** Opening Extracted entries block **

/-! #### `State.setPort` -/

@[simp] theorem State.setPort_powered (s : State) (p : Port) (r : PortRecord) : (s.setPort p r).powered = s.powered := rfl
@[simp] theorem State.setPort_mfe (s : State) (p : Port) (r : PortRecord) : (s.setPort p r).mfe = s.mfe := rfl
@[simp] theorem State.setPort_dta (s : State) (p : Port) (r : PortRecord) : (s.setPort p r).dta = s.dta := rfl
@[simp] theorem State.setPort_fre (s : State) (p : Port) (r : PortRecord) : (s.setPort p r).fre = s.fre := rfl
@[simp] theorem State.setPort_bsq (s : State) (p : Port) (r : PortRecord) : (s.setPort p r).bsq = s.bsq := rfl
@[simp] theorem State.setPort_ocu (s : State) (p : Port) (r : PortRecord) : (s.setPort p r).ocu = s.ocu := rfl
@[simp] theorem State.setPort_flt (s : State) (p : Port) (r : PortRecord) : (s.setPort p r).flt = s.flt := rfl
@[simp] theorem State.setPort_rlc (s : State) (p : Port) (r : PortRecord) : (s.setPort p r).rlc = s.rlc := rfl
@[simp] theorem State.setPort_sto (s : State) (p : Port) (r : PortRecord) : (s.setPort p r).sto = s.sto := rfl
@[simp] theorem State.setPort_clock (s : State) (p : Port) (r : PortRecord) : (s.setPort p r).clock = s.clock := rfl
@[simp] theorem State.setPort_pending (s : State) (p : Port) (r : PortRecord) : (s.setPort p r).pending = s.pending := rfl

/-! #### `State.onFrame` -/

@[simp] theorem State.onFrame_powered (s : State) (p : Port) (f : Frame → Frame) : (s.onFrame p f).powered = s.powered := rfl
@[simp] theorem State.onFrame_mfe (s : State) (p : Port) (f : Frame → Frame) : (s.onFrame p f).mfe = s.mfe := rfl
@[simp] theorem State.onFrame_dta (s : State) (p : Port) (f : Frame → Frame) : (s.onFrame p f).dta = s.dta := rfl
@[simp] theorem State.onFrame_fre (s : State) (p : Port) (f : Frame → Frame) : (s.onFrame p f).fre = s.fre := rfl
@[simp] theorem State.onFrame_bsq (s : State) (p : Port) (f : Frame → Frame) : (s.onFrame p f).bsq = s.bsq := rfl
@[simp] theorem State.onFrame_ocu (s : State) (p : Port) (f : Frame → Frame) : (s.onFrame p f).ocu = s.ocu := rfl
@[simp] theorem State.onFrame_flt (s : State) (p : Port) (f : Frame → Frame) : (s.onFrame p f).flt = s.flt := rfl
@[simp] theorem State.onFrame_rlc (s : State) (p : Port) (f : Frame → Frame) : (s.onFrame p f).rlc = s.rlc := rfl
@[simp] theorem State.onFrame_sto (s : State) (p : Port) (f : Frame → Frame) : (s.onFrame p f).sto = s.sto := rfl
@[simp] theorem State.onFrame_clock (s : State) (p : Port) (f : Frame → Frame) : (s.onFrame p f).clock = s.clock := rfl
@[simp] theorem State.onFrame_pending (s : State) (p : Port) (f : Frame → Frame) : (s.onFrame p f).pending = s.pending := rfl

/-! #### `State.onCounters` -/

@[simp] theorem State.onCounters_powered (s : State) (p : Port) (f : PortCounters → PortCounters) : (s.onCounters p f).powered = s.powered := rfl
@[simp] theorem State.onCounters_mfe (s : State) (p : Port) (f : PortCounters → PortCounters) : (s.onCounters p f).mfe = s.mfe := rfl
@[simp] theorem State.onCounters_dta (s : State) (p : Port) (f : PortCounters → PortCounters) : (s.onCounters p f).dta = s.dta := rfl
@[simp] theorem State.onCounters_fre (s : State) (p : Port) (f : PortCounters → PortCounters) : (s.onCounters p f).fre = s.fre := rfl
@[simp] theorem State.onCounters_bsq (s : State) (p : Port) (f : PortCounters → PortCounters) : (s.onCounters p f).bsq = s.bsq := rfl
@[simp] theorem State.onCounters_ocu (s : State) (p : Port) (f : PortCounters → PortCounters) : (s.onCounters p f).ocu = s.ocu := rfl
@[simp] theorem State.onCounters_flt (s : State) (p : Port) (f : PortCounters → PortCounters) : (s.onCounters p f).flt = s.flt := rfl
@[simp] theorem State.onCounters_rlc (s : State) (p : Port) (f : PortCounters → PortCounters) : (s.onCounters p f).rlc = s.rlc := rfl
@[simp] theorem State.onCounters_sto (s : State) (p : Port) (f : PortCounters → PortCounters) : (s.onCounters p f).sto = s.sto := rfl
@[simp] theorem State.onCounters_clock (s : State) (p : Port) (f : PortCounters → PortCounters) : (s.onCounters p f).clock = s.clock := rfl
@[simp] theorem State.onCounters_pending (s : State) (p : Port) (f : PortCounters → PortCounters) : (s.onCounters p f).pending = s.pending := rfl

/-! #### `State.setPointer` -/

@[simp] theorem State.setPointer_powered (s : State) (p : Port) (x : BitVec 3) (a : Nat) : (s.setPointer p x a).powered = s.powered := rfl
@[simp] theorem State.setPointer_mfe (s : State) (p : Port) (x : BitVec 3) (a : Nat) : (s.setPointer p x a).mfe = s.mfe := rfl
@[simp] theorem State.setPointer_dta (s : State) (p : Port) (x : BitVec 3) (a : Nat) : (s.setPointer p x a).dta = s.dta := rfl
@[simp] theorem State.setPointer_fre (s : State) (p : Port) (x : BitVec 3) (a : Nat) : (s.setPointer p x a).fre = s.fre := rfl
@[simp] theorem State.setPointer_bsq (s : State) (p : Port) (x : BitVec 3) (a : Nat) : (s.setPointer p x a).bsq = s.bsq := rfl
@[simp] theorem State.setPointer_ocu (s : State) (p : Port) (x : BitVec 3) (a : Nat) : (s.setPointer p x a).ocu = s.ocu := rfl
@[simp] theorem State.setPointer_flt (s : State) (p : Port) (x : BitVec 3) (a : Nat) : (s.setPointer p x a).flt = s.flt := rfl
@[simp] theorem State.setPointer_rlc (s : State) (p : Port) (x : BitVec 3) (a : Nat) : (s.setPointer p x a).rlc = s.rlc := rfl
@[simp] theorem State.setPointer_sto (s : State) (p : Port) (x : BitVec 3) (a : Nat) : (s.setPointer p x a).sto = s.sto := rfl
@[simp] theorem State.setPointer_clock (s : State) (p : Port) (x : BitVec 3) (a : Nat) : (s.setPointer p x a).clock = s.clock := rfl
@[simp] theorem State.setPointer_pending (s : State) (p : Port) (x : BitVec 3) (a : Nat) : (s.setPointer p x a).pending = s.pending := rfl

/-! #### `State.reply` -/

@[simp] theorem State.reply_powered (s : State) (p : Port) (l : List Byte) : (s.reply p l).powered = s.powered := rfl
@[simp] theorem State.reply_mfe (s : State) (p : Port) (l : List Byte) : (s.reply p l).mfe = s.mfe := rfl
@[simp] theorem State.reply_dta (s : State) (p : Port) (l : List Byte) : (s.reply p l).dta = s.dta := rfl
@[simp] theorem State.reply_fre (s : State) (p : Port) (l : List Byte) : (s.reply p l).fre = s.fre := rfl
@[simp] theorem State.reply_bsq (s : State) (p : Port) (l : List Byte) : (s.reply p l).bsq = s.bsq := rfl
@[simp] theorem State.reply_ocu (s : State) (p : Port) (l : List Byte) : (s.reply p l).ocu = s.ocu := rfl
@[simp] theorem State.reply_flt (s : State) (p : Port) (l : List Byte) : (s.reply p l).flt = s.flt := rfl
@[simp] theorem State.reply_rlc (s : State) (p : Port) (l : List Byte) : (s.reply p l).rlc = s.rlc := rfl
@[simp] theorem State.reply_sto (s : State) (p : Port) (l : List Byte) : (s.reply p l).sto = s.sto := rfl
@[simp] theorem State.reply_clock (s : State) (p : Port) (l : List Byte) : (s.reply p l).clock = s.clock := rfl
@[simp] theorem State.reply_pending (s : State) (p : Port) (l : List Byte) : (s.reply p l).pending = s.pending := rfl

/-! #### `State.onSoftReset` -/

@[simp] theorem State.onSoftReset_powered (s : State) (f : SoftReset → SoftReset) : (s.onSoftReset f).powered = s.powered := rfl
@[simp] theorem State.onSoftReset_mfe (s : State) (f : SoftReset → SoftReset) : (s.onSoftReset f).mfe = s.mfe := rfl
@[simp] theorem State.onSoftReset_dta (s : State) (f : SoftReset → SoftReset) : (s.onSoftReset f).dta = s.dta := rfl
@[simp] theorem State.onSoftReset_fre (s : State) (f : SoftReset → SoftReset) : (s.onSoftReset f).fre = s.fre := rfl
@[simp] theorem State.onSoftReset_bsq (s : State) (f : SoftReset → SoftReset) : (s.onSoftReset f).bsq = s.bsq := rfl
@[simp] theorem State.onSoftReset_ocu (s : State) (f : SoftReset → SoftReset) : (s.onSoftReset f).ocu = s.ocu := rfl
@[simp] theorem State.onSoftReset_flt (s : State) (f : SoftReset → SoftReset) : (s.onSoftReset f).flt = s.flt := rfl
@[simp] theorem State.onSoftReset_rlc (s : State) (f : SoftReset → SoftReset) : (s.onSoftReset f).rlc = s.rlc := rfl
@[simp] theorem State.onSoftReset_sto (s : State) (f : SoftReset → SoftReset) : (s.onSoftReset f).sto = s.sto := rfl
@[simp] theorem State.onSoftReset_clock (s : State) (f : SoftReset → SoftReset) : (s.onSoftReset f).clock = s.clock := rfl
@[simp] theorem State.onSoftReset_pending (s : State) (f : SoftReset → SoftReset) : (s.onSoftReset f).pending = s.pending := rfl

** Closing Extracted entries block **

• Problem
From the records above, copy only the lines starting with the line that holds "(s.onFrame p f).pending = s.pending := rfl" and going on through the line that holds "(s.onCounters p f).powered = s.powered := rfl", exactly as written.

• Task response
@[simp] theorem State.onFrame_pending (s : State) (p : Port) (f : Frame → Frame) : (s.onFrame p f).pending = s.pending := rfl

/-! #### `State.onCounters` -/

@[simp] theorem State.onCounters_powered (s : State) (p : Port) (f : PortCounters → PortCounters) : (s.onCounters p f).powered = s.powered := rfl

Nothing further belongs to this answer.